> **Saved entries**

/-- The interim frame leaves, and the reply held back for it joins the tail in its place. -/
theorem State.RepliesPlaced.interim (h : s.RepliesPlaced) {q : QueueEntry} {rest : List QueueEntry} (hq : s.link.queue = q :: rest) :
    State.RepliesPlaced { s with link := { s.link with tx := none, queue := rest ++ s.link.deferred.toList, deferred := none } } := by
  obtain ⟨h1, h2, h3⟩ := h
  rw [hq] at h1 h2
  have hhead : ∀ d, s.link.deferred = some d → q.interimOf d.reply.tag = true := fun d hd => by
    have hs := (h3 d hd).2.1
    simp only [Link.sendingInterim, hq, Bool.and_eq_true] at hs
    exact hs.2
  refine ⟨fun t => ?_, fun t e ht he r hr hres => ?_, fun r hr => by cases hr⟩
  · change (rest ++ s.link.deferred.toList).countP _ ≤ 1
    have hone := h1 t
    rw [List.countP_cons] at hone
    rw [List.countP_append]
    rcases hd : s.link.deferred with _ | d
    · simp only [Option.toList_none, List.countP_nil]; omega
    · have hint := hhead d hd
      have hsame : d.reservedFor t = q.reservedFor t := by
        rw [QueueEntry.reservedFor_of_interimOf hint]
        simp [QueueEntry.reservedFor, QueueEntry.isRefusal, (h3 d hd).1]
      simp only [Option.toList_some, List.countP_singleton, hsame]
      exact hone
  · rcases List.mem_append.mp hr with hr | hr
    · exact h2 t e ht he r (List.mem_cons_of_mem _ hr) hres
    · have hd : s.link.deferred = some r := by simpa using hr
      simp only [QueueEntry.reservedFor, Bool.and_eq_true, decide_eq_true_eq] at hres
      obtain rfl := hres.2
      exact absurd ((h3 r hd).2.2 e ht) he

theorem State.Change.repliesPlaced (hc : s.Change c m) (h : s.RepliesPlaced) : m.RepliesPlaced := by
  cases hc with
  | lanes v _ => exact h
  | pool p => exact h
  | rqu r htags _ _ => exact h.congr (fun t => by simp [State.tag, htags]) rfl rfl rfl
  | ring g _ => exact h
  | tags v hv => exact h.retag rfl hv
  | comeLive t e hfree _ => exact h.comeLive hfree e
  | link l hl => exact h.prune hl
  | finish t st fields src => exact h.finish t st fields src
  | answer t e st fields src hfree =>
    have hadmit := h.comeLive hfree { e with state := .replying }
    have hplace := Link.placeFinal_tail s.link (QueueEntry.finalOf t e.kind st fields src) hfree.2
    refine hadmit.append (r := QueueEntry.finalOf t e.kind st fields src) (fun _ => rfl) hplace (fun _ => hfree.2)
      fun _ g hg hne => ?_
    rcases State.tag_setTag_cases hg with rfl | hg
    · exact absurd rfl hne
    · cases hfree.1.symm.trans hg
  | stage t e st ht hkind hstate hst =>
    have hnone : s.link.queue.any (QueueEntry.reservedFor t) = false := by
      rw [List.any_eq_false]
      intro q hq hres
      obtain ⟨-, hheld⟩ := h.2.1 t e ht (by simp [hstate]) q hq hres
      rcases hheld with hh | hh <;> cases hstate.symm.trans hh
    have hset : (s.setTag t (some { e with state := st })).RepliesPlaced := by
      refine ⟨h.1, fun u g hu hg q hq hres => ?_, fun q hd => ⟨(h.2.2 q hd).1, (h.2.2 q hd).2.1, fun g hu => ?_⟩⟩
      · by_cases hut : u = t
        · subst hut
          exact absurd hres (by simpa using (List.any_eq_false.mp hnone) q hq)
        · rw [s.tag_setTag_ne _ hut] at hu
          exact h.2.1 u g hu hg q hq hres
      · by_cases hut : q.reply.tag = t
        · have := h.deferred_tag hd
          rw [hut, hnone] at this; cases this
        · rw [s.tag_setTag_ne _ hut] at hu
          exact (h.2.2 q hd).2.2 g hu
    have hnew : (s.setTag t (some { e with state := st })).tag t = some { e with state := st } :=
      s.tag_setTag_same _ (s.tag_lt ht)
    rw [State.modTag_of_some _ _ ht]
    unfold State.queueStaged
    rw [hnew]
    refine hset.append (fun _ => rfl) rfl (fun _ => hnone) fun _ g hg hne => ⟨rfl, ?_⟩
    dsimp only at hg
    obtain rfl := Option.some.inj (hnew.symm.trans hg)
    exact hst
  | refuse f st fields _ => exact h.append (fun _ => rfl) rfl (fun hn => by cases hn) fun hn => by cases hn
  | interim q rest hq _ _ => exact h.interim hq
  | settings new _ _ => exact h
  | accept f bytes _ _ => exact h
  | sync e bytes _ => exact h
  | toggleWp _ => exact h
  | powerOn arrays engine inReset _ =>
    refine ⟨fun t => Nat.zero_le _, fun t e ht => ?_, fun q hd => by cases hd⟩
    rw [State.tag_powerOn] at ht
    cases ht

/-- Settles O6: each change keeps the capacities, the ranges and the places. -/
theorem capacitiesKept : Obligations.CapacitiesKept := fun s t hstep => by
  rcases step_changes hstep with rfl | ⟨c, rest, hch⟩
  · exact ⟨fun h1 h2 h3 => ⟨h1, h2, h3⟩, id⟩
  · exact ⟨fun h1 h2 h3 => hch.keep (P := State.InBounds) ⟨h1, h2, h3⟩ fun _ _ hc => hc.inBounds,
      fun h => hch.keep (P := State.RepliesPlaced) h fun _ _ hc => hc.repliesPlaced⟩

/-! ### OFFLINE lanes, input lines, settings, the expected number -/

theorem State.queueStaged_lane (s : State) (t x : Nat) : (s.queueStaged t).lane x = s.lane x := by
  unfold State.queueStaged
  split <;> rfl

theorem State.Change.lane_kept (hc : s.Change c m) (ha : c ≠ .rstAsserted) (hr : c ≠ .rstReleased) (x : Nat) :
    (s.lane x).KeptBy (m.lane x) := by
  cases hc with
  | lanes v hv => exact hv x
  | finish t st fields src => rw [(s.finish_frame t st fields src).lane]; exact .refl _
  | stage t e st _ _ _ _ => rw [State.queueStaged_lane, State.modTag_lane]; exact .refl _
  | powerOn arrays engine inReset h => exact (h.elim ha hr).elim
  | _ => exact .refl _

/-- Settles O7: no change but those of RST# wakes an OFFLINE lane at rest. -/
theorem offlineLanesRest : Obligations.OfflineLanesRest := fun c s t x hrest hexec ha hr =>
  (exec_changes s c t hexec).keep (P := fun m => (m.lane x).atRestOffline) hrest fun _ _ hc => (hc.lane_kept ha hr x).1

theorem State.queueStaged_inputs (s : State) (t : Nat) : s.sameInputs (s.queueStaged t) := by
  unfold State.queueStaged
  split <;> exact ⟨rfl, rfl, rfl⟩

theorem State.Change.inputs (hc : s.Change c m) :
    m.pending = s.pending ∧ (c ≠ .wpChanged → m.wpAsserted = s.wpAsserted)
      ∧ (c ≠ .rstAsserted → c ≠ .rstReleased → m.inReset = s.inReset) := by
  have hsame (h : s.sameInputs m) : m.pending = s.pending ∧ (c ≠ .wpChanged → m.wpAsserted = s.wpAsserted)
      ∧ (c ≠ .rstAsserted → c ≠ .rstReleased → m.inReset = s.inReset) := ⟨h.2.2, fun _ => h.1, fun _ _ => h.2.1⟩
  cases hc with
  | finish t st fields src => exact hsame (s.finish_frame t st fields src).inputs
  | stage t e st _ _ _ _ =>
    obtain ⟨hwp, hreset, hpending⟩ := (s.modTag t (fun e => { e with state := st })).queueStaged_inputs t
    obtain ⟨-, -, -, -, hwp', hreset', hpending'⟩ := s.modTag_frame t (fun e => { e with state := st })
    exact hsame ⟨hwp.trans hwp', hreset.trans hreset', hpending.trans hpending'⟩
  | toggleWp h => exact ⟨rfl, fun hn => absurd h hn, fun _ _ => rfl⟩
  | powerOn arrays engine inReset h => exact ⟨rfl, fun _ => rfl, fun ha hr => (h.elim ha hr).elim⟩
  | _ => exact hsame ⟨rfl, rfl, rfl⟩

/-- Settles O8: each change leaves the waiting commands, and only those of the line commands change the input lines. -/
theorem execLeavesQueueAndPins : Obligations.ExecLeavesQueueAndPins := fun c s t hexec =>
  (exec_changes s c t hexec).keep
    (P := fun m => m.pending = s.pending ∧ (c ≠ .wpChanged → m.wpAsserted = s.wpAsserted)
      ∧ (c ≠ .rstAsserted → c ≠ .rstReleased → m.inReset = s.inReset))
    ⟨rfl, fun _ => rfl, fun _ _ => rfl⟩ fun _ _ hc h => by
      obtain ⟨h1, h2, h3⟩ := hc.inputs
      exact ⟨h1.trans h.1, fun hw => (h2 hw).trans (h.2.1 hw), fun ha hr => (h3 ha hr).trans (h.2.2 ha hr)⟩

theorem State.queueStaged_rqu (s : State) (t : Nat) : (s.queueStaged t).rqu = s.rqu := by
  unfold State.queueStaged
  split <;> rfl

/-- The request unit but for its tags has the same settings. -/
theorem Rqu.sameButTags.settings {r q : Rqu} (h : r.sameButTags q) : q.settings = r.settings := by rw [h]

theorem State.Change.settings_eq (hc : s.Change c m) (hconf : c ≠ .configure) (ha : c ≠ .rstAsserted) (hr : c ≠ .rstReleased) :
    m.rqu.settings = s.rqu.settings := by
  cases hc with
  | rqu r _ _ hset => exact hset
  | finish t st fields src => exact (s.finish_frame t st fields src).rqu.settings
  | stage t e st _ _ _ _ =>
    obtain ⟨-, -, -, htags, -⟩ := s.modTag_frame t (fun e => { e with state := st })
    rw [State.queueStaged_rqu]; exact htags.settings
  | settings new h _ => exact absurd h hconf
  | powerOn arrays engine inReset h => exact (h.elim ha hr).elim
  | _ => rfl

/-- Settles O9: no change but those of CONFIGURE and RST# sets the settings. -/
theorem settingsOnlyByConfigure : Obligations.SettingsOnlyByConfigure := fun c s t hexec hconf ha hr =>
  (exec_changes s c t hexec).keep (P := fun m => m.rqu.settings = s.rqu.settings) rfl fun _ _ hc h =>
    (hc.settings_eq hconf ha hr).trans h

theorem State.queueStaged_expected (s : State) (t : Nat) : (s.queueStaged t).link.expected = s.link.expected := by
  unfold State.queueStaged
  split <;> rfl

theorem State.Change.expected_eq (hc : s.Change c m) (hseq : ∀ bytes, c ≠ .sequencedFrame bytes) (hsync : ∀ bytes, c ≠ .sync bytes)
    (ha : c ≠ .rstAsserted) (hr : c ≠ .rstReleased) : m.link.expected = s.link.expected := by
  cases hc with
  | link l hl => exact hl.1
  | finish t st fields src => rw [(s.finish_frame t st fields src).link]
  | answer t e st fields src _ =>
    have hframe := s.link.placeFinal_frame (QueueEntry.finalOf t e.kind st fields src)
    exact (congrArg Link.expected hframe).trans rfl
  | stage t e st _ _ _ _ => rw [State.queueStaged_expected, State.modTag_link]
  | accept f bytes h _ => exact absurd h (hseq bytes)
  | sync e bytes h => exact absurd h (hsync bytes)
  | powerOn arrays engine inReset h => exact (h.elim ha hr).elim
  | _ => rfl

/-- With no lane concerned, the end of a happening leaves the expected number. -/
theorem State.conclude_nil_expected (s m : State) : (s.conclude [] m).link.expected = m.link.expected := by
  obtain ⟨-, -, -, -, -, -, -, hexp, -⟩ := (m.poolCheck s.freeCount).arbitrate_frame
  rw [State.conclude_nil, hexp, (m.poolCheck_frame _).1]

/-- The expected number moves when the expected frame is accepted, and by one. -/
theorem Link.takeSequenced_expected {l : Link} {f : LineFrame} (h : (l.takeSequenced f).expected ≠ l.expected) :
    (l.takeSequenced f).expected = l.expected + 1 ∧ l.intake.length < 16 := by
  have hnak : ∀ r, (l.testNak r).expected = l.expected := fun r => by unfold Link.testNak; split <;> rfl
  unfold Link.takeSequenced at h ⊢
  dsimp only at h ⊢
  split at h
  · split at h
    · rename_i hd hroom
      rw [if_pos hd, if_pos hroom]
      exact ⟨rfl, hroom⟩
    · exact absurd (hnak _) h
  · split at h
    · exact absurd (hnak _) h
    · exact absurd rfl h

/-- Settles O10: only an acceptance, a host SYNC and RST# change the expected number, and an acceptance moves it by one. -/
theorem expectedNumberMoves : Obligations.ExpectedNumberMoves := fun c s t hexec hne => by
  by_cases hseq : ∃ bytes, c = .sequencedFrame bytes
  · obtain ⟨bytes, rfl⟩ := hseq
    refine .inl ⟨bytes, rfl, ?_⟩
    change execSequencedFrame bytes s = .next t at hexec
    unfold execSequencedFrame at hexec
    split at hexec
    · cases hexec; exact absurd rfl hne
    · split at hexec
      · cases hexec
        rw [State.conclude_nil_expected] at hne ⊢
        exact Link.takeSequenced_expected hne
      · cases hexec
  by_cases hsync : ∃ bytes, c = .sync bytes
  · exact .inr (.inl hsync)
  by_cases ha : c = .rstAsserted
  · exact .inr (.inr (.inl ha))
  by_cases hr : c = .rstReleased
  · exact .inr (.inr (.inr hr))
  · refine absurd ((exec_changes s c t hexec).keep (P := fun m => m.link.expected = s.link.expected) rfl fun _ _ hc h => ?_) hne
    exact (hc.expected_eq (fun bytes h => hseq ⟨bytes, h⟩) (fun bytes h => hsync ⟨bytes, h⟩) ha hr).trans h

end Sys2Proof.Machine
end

==

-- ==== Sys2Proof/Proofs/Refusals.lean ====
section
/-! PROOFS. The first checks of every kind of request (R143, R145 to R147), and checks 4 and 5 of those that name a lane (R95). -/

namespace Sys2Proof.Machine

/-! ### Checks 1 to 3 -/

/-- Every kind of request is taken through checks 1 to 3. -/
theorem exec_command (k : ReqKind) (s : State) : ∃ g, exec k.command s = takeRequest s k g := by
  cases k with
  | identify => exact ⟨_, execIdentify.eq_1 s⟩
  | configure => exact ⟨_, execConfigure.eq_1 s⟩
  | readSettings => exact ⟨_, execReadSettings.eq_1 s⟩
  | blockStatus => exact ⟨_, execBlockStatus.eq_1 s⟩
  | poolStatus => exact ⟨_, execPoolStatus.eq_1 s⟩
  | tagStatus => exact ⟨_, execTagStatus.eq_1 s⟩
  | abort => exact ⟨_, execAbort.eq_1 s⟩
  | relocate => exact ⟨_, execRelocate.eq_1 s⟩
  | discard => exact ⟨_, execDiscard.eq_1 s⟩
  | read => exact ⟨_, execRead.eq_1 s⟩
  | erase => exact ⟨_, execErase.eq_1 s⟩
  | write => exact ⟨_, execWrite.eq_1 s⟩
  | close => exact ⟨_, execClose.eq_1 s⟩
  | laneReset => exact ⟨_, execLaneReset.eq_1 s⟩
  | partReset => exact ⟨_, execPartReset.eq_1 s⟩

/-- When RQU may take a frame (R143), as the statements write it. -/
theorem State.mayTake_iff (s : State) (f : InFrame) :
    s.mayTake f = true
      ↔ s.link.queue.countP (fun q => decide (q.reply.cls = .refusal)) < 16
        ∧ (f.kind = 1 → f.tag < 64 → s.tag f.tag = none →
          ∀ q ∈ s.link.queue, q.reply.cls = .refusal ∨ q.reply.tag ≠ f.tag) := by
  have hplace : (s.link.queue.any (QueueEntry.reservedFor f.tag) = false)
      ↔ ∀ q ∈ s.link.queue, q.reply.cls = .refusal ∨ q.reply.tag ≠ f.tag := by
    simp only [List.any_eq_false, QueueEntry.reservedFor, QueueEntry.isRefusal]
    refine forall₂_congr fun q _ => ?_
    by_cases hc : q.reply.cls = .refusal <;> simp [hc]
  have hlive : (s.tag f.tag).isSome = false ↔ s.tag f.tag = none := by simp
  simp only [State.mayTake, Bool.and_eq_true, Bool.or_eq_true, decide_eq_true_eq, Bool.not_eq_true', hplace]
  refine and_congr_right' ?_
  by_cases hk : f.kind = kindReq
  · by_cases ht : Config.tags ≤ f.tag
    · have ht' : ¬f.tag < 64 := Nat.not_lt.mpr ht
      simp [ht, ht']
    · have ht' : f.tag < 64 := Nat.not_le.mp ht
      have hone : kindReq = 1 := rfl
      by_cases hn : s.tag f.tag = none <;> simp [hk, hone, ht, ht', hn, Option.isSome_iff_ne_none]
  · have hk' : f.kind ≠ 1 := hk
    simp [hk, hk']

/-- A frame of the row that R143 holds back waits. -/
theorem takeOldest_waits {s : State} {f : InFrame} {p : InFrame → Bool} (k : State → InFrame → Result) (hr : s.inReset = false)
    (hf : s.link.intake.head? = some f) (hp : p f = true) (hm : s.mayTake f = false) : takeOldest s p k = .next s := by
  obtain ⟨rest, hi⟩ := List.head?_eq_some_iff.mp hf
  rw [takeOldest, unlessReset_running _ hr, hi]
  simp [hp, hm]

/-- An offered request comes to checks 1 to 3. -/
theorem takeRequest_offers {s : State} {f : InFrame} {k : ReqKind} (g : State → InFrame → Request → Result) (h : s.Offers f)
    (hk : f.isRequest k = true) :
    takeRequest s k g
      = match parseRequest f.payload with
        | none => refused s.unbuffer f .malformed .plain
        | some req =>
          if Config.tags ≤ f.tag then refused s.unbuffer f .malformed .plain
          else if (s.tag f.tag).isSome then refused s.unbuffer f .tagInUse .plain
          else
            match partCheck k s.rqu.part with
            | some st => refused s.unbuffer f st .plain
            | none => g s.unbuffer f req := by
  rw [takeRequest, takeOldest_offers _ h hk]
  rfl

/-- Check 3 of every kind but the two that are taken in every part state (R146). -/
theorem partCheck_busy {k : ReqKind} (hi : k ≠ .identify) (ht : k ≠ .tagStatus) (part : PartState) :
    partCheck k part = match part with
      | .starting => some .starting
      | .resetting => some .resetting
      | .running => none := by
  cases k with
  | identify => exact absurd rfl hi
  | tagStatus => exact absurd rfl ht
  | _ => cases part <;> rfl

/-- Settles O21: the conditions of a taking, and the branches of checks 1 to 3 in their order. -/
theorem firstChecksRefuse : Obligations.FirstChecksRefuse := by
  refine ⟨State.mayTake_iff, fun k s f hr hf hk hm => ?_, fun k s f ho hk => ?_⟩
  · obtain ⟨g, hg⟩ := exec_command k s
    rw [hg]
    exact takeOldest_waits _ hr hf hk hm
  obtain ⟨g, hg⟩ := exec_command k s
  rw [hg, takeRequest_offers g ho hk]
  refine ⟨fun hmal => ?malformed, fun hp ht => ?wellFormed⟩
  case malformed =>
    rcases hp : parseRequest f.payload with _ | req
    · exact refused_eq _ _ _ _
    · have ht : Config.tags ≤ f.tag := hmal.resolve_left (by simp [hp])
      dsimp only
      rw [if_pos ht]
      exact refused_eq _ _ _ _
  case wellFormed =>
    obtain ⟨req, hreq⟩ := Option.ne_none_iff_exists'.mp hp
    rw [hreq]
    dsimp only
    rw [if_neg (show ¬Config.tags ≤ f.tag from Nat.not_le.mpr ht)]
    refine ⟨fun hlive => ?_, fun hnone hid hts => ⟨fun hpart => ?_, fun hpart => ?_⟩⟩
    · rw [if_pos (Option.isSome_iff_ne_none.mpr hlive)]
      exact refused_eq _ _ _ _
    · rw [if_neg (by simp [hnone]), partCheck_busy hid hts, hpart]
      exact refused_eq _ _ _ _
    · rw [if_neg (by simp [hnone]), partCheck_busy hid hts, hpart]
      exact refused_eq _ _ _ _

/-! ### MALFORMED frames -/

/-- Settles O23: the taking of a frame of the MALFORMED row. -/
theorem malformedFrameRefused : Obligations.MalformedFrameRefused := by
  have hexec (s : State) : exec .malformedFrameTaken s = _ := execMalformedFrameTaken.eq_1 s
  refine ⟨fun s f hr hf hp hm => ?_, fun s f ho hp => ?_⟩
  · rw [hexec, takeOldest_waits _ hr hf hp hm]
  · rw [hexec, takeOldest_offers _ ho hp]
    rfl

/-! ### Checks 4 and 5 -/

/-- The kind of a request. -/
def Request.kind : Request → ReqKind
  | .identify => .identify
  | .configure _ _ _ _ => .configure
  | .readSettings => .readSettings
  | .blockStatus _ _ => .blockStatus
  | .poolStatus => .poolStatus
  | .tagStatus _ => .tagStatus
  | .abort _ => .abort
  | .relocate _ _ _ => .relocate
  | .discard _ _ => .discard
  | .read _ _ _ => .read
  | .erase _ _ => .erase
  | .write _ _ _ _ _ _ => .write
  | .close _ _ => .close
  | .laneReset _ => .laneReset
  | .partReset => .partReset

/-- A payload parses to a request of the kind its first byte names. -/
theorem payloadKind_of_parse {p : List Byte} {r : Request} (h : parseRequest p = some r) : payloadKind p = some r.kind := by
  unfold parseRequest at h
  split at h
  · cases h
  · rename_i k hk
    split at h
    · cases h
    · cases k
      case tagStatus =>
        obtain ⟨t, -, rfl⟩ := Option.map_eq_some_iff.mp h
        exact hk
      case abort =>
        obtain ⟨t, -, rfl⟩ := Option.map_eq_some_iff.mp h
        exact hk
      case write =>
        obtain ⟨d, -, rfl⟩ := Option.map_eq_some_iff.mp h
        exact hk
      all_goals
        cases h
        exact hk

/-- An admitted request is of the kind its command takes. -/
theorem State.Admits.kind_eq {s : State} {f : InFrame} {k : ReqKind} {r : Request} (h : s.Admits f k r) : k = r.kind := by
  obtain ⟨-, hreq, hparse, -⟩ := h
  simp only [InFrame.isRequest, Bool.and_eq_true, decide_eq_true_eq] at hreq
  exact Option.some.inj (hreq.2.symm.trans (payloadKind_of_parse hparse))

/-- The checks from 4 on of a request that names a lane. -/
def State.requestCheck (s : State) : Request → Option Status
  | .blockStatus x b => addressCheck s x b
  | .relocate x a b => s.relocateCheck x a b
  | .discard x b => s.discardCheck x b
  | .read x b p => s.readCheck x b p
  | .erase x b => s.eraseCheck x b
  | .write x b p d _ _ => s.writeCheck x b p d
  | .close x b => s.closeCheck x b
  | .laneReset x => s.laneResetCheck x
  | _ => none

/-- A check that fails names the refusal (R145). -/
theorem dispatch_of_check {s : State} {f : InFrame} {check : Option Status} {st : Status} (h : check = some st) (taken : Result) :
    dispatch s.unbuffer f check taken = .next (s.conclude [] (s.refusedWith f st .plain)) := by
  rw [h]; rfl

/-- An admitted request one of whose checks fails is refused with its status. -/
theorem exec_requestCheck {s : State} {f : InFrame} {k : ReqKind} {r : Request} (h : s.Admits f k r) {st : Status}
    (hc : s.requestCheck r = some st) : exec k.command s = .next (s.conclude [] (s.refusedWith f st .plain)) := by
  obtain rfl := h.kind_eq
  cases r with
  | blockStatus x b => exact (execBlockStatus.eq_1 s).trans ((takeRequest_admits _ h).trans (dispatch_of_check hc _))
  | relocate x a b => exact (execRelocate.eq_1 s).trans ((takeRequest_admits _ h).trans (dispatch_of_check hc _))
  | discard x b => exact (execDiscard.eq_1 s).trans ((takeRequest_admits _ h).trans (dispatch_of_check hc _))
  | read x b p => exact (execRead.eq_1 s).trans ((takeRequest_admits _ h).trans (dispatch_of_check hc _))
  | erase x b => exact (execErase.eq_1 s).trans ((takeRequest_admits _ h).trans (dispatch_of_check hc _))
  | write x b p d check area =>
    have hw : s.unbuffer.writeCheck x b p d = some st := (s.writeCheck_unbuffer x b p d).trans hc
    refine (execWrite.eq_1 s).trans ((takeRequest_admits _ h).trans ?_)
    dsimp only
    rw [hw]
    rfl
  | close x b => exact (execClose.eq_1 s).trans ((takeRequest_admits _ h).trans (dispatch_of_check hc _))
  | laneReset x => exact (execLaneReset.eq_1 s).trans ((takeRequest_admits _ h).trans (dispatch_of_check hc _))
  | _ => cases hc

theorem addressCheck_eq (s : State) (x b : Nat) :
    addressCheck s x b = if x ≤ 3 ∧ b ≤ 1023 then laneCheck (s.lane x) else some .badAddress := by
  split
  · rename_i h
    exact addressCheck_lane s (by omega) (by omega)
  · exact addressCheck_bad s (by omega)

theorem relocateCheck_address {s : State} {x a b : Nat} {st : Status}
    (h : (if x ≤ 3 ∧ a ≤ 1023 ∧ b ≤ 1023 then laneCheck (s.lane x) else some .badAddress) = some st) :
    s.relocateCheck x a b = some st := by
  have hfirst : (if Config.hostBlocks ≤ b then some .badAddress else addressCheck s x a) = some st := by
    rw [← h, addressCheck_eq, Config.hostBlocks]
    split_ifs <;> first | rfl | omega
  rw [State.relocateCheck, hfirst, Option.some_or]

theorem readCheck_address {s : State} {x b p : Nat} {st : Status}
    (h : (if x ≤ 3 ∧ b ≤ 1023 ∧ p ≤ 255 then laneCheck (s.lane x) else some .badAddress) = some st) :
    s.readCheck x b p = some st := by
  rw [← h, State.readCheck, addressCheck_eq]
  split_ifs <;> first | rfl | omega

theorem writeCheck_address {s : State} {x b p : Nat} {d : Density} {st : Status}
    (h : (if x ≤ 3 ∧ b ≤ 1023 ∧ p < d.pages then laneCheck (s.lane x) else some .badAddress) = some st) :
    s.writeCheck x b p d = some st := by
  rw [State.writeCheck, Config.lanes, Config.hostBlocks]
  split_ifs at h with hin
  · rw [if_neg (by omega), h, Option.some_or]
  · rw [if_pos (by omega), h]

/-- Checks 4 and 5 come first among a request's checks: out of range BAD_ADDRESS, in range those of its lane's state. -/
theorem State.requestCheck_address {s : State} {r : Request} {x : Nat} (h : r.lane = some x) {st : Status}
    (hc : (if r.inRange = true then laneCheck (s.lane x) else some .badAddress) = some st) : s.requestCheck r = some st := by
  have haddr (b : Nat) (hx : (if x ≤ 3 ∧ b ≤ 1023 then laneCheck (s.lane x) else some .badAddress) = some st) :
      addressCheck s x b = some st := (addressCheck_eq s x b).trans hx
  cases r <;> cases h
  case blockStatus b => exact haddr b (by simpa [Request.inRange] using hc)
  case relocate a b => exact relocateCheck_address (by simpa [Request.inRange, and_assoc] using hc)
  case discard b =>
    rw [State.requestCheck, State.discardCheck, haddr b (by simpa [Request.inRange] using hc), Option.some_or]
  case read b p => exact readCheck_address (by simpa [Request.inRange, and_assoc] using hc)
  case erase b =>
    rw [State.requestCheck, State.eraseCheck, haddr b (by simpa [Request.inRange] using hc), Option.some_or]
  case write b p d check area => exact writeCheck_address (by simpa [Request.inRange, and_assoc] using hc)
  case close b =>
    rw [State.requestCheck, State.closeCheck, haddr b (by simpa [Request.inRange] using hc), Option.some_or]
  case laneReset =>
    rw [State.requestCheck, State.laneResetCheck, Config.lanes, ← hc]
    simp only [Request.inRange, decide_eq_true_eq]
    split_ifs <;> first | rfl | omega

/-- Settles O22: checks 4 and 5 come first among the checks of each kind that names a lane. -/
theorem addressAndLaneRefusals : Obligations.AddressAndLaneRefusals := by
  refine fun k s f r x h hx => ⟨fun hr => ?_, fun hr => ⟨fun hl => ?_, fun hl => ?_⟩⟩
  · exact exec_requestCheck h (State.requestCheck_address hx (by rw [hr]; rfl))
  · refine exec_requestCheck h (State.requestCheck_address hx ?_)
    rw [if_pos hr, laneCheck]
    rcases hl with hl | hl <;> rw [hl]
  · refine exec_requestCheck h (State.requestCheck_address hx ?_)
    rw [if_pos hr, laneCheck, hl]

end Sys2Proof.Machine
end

> **To do**
Gather each line from the entries above that includes the word "identify".

> **Answer box**
  | identify => exact ⟨_, execIdentify.eq_1 s⟩
theorem partCheck_busy {k : ReqKind} (hi : k ≠ .identify) (ht : k ≠ .tagStatus) (part : PartState) :
  | identify => exact absurd rfl hi
  | .identify => .identify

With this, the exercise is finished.